Neste país curioso o governo é em simultâneo acusado de expropriar os accionistas do BES e de meter dinheiro dos contribuintes num banco. Destas duas acusações, a segunda é a que tem maior probabilidade de estar certa. Embora o risco para os contribuintes não seja elevado (é semelhante ao risco de o sistema bancário falir todo), a injecção de 4,9 mil milhões de euros no good bank só é viável porque o Estado garante o empréstimo da Troika ao fundo de Resolução. Sem este dinheiro o banco entraria num processo de falência não apoiada, com perdas maiores para os accionistas e eventualmente com perdas também para os obrigacionistas não subordinados.

Há dois processos alternativos, qualquer deles pior para os accionistas:

1. Falência por liquidação dos activos, sem disponibilidade de liquidez externa. O banco nestas condições não teria liquidez para pagar todas as obrigações de imediato. Este processo seria demorado e depositantes e obrigacionistas só receberiam à medida que os activos fossem vendidos,  a baixo preço para tornar a operação mais rápida. No fim dificilmente sobraria alguma coisa para os accionistas dado que todos os activos teriam que ser vendidos com desconto.

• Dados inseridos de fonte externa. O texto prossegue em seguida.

-- ==== Sys2Proof/Machine/Vector.lean ====
section
/-! DEFINITION. The V-slot instructions (06 R128 to R145). -/

namespace Sys2Proof.Machine

/-! ### Operands and field checks -/

/-- The scalar named in [20:15] (R68). -/
def vScalar (f : VForm) : BitVec 6 := field 15 6 f.fn

/-- SB: the scalar replaces vb (R129). -/
def vSb (f : VForm) : Bool := f.sb == 1

/-- The lane width (R128). -/
def vw (f : VForm) : Nat := laneWidth f.lw

/-- The number of lanes (R128). -/
def vn (f : VForm) : Nat := 1024 / vw f

/-- Lane `i` of the vb operand: the scalar's low bits with SB = 1 (R129). -/
def vbLane (f : VForm) (c : Core) (i : Nat) : Nat :=
  if vSb f then (c.sreg (vScalar f)).toNat % 2 ^ vw f else lane (vw f) (c.vreg f.vb) i

/-- Lane `i` of va. -/
def vaLane (f : VForm) (c : Core) (i : Nat) : Nat := lane (vw f) (c.vreg f.va) i

/-- The registers of the vb operand. -/
def vbReads (f : VForm) : List PReg := if vSb f then [.s (vScalar f)] else [.v f.vb]

/-- A masked instruction reads its destination (R128). -/
def vdReads (f : VForm) : List PReg := if f.mg = 0 then [] else [.v f.vd]

/-- FMT, RND and SAT zero (R95). -/
def zeroFrs (f : VForm) : List (Nat × Bool) := [(224, f.fmt == 0), (221, f.rnd == 0), (220, f.sat == 0)]

/-- A function field whose used low bits are `lo` in number: with a vb operand the bits above them are zero up to the
scalar of SB = 1 (R62). R131 and R133 require only [14:0] zero, and R68 leaves [20:15] to the function field: that those six are
zero too when SB = 0, as bits without a use, is the model's choice (DESIGN CHOICE, log 96). -/
def fnUnused (f : VForm) (lo : Nat) : Nat × Bool :=
  (176 + lo, f.fn.toNat % (if vSb f then 2 ^ 15 else 2 ^ 21) / 2 ^ lo == 0)

/-- The vb operand's fields: VB zero with SB = 1 (R68). -/
def vbField (f : VForm) : Nat × Bool := (203, !vSb f || f.vb == 0)

/-- No vb operand: VB and SB zero (R95). -/
def noVb (f : VForm) : List (Nat × Bool) := [(203, f.vb == 0), (197, f.sb == 0)]

/-- A V instruction that puts one result in flight. -/
def vSlot (_f : VForm) (enc : List (Nat × Bool)) (reads : List PReg) (check : Core → Option Cause) (lat : Nat)
    (res : Core → Write × Flags) : SlotSem :=
  { plainSlot .v none with
    enc := enc
    reads := reads
    check := fun s => check s.core
    eff := onCore (fun c => c.result .v lat (res c).1 (res c).2) }

/-- The merged result vd of a lane function (R128). -/
def vdMerge (f : VForm) (c : Core) (g : Nat → Nat) : Write :=
  .v f.vd (mergeLanes (vw f) (c.mreg f.mg) (c.vreg f.vd) g)

/-- Is lane `i` active under MG? -/
def vOn (f : VForm) (c : Core) (i : Nat) : Bool := laneOn (vw f) (c.mreg f.mg) i

/-- A reserved field value in the V slot at a bundle bit. -/
def vBad (bit : Nat) : Cause := badField .v bit

/-! ### Integer and logic instructions (R131, R132) -/

/-- An integer instruction of two sources. -/
def vInt2 (f : VForm) (op : Nat → Nat → Nat → Nat) : SlotSem :=
  vSlot f (zeroFrs f ++ [vbField f, (198, f.vc == 0), fnUnused f 0]) (.v f.va :: vbReads f ++ vdReads f)
    (fun _ => none) 2
    (fun c => (vdMerge f c (fun i => op (vw f) (vaLane f c i) (vbLane f c i)), 0))

/-- An integer instruction of one source; VB and SB are zero. -/
def vInt1 (f : VForm) (op : Nat → Nat → Nat) : SlotSem :=
  vSlot f (zeroFrs f ++ noVb f ++ [(198, f.vc == 0), (176, f.fn == 0)]) (.v f.va :: vdReads f)
    (fun _ => none) 2 (fun c => (vdMerge f c (fun i => op (vw f) (vaLane f c i)), 0))

/-- `vadd` (R131). -/
def semVadd (f : VForm) : SlotSem := vInt2 f opAdd

/-- `vsub` (R131). -/
def semVsub (f : VForm) : SlotSem := vInt2 f opSub

/-- `vmul` (R131). -/
def semVmul (f : VForm) : SlotSem := vInt2 f opMul

/-- `vmulh` (R131). -/
def semVmulh (f : VForm) : SlotSem := vInt2 f opMulh

/-- `vmulhn` (R131). -/
def semVmulhn (f : VForm) : SlotSem := vInt2 f opMulhn

/-- `vmin` (R131). -/
def semVmin (f : VForm) : SlotSem := vInt2 f opMin

/-- `vmax` (R131). -/
def semVmax (f : VForm) : SlotSem := vInt2 f opMax

/-- `vminn` (R131). -/
def semVminn (f : VForm) : SlotSem := vInt2 f opMinn

/-- `vmaxn` (R131). -/
def semVmaxn (f : VForm) : SlotSem := vInt2 f opMaxn

/-- `vand` (R131). -/
def semVand (f : VForm) : SlotSem := vInt2 f opAnd

/-- `vor` (R131). -/
def semVor (f : VForm) : SlotSem := vInt2 f opOr

/-- `vxor` (R131). -/
def semVxor (f : VForm) : SlotSem := vInt2 f opXor

/-- `vandn` (R131). -/
def semVandn (f : VForm) : SlotSem := vInt2 f opAndn

/-- `vshl` (R131). -/
def semVshl (f : VForm) : SlotSem := vInt2 f opShl

/-- `vshr` (R131). -/
def semVshr (f : VForm) : SlotSem := vInt2 f opShr

/-- `vsra` (R131). -/
def semVsra (f : VForm) : SlotSem := vInt2 f opSra

/-- `vadds` (R131). -/
def semVadds (f : VForm) : SlotSem := vInt2 f opAdds

/-- `vaddsn` (R131). -/
def semVaddsn (f : VForm) : SlotSem := vInt2 f opAddsn

/-- `vsubs` (R131). -/
def semVsubs (f : VForm) : SlotSem := vInt2 f opSubs

/-- `vsubsn` (R131). -/
def semVsubsn (f : VForm) : SlotSem := vInt2 f opSubsn

/-- `vabs` (R131). -/
def semVabs (f : VForm) : SlotSem := vInt1 f opAbs

/-- `vneg` (R131). -/
def semVneg (f : VForm) : SlotSem := vInt1 f opNeg

/-- `vclz` (R131). -/
def semVclz (f : VForm) : SlotSem := vInt1 f opClz

/-- `vpopc` (R131). -/
def semVpopc (f : VForm) : SlotSem := vInt1 f opPopc

/-- `vsel`: a where the mask of VC [3:0] is set, else b (R132). -/
def semVsel (f : VForm) : SlotSem :=
  vSlot f (zeroFrs f ++ [vbField f, (202, field 4 1 f.vc == 0), fnUnused f 0]) (.v f.va :: vbReads f ++ vdReads f)
    (fun _ => none) 2
    (fun c => (vdMerge f c (fun i =>
      if laneOn (vw f) (c.mreg (field 0 4 f.vc)) i then vaLane f c i else vbLane f c i), 0))

/-- `vcmp`: codes 0 to 9 into the mask of VD [3:0] (R132). -/
def semVcmp (f : VForm) : SlotSem :=
  vSlot f (zeroFrs f ++ [vbField f, (217, field 4 1 f.vd == 0), (198, f.vc == 0), fnUnused f 4])
    (.v f.va :: vbReads f)
    (fun _ => if (field 0 4 f.fn).toNat ≤ 9 then none else some (vBad 176)) 2
    (fun c =>
      let md : BitVec 4 := field 0 4 f.vd
      (.m md (mergeMask (vw f) (c.mreg f.mg) (c.mreg md)
        (fun i => cmpInt (field 0 4 f.fn).toNat (vw f) (vaLane f c i) (vbLane f c i))), 0))

/-! ### Floating-point instructions (R133, R134) -/

/-- The checks of a float entry in FMT: valid, KIND 0 to 2, and then LW its storage width (R25, R32, R45, R133). -/
def vFloatChecks (f : VForm) (c : Core) : List (Bool × Cause) :=
  let e := c.fmt f.fmt
  [(f.rnd.toNat ≤ 4, vBad 221), (fmtV e, badEntry .v f.fmt.toNat), (!fmtV e || fmtIsFloat e, vBad 224),
    (!(fmtV e && fmtIsFloat e) || vw f == fmtStore e, vBad 218)]

/-- A float instruction whose active lanes each answer a code and flags. -/
def vFloat (f : VForm) (lat : Nat) (enc : List (Nat × Bool)) (reads : List PReg) (more : Core → List (Bool × Cause))
    (g : Core → Nat → Nat × Flags) : SlotSem :=
  vSlot f enc (reads ++ vdReads f) (fun c => lowestCause (more c ++ vFloatChecks f c)) lat
    (fun c => (vdMerge f c (fun i => (g c i).1), orFlags (vOn f c) (fun i => (g c i).2) (vn f) 0))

2. Aumento de capital com a conversão de dívidas em acções. Neste caso os obrigacionistas teriam que injectar os cerca de 4,9 mil milhões de euros para reforçar os  rácios de capital por conversão de dívida em acções. Nesta opção os accionistas sofreriam uma perda total (a prioridade é pagar uma parte aos obrigacionistas) e os obrigacionistas uma perda parcial uma vez que passariam a deter um activo de maior risco, acções. Cerca de metade da dívida obrigacionista seria convertida em acções.

11 comentários leave one →
  1. Churchill's avatar
    Churchill permalink
    5 Agosto, 2014 17:04

    Neste país curioso há blogs que normalmente defendem posições liberais e que desde domingo há noite resolveram considerar os investidores do mercado de capitais como os alvos a abater.
    Ainda nem passaram 2 dias e pela Europa fora já se está a sentir o efeito.

    O Blasfémias parece o Aventar!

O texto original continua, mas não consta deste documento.